A despeito de toda crítica que se possa, com justeza, mobilizar em realização ao real
da PSC, quando comparado com o prescrito da norma, convém considerar que o modelo
sociopedagógico assentado na inserção no trabalho é complexo e multifacetado, ensejando,
necessariamente, uma complexa discussão. Os serviços comunitários devem favorecer um
estado psicológico em que se pode realizar as capacidades potencialmente atingíveis, outrora
interrompidas ou que se encontram em desenvolvimento. Sendo assim, deve-se favorecer uma
postura consciente no qual o indivíduo adota uma posição valorizante que não é apenas
passiva, pois inclui também uma participação intelectual ativa.

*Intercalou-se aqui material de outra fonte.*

/-! ### State.setQuad -/

@[simp] theorem State.setQuad_mode (s : State) (n : Nat) (q : Quad) : (s.setQuad n q).mode = s.mode := rfl
@[simp] theorem State.setQuad_frc (s : State) (n : Nat) (q : Quad) : (s.setQuad n q).frc = s.frc := rfl
@[simp] theorem State.setQuad_regs (s : State) (n : Nat) (q : Quad) : (s.setQuad n q).regs = s.regs := rfl
@[simp] theorem State.setQuad_dies (s : State) (n : Nat) (q : Quad) : (s.setQuad n q).dies = s.dies := rfl
@[simp] theorem State.setQuad_chans (s : State) (n : Nat) (q : Quad) : (s.setQuad n q).chans = s.chans := rfl
@[simp] theorem State.setQuad_ingress (s : State) (n : Nat) (q : Quad) : (s.setQuad n q).ingress = s.ingress := rfl
@[simp] theorem State.setQuad_girth (s : State) (n : Nat) (q : Quad) : (s.setQuad n q).girth = s.girth := rfl
@[simp] theorem State.setQuad_matrix (s : State) (n : Nat) (q : Quad) : (s.setQuad n q).matrix = s.matrix := rfl
@[simp] theorem State.setQuad_supervisor (s : State) (n : Nat) (q : Quad) : (s.setQuad n q).supervisor = s.supervisor := rfl
@[simp] theorem State.setQuad_bridle (s : State) (n : Nat) (q : Quad) : (s.setQuad n q).bridle = s.bridle := rfl
@[simp] theorem State.setQuad_latigo (s : State) (n : Nat) (q : Quad) : (s.setQuad n q).latigo = s.latigo := rfl
@[simp] theorem State.setQuad_flash (s : State) (n : Nat) (q : Quad) : (s.setQuad n q).flash = s.flash := rfl
@[simp] theorem State.setQuad_fabric (s : State) (n : Nat) (q : Quad) : (s.setQuad n q).fabric = s.fabric := rfl
@[simp] theorem State.setQuad_packer (s : State) (n : Nat) (q : Quad) : (s.setQuad n q).packer = s.packer := rfl
@[simp] theorem State.setQuad_stirrup (s : State) (n : Nat) (q : Quad) : (s.setQuad n q).stirrup = s.stirrup := rfl
@[simp] theorem State.setQuad_skive (s : State) (n : Nat) (q : Quad) : (s.setQuad n q).skive = s.skive := rfl
@[simp] theorem State.setQuad_tree (s : State) (n : Nat) (q : Quad) : (s.setQuad n q).tree = s.tree := rfl
@[simp] theorem State.setQuad_stitch (s : State) (n : Nat) (q : Quad) : (s.setQuad n q).stitch = s.stitch := rfl
@[simp] theorem State.setQuad_harness (s : State) (n : Nat) (q : Quad) : (s.setQuad n q).harness = s.harness := rfl
@[simp] theorem State.setQuad_burnish (s : State) (n : Nat) (q : Quad) : (s.setQuad n q).burnish = s.burnish := rfl
@[simp] theorem State.setQuad_rosette (s : State) (n : Nat) (q : Quad) : (s.setQuad n q).rosette = s.rosette := rfl
@[simp] theorem State.setQuad_tack (s : State) (n : Nat) (q : Quad) : (s.setQuad n q).tack = s.tack := rfl
@[simp] theorem State.setQuad_wire (s : State) (n : Nat) (q : Quad) : (s.setQuad n q).wire = s.wire := rfl
@[simp] theorem State.setQuad_line (s : State) (n : Nat) (q : Quad) : (s.setQuad n q).line = s.line := rfl
@[simp] theorem State.setQuad_freeCtr (s : State) (n : Nat) (q : Quad) : (s.setQuad n q).freeCtr = s.freeCtr := rfl
@[simp] theorem State.setQuad_pending (s : State) (n : Nat) (q : Quad) : (s.setQuad n q).pending = s.pending := rfl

Tal finalidade assume papel de relevo e interesse, enquanto meta para o esforço de
apoio e amparo ao adolescente em confronto com a lei, inclusive, porque a completa falência
do modelo tradicional de privação de liberdade parece dispor de amplo acervo de evidências
empíricas e mesmo filosóficas (Foucault, 2007). É preciso, portanto, que se busquem formas
alternativas de oferta de possibilidade de inclusão para o adolescente em confronto com a lei,
se de fato o interesse é outro além da realização da profecia autorrealizável do preconceito, do
estigma (Goffman, 1974/2001), da indiferença social.
É preciso repensar, ou até reinventar, as atividades laborativas, de modo que se possa
esperar delas aquilo que visam favorecer: promoção da co-responsabilização com seu entorno,
com a sociedade e a (re)construção e retomada de novos projetos de vida. Ante o exposto,
84
visualizamos pelo menos três vias de aperfeiçoamento que poderiam ser contempladas: em
primeiro lugar, é preciso zelar pela formação e qualificação profissional dos atores do
SINASE. Trata-se de estimar os profissionais da socioeducação e, por consequência, elevar o
atributo do trabalho socioeducacional.
Em segundo lugar, os Programas de Atendimento devem assegurar, minimamente, ao
adolescente, formação técnico-profissional, compatível com o seus interesses profissionais e
história de vida, ao mesmo tempo em que proveem a comunidade de serviços reais, e não de
atividades irreais e fictícias. Para tanto, uma alternativa viável e disponível seria aproveitar-se
dos instrumentos de cooperação, previstos na lei 12.594, para estabelecer parceria entre os
operadores dos Serviços Nacionais de Aprendizagem (Senac, Senai, Senar, Senat) e os
gestores dos Sistemas de Atendimento Socioeducativo locais.
Em terceiro e último lugar, caberiam aperfeiçoamentos no próprio texto legal que
ordena a PSC. Em seu formato atual, bastante sucinto, genérico e alusivo, aspectos
importantes ficam implícitos e ao sabor das equipes técnicas que se encarregam de concretizá-
los. Se é verdade que nenhuma prescrição poderá esgotar a gama de possibilidades do mundo
real, por outro lado, não se pode descuidar de um mínimo de elaboração de determinados
conceitos e procedimentos, como se os mesmos fossem naturais ou auto evidentes. No bojo
desse esforço de reformulação, a oferta de serviços comunitários pode se aproximar dos
objetivos de inegável valor que presidiram sua proposição.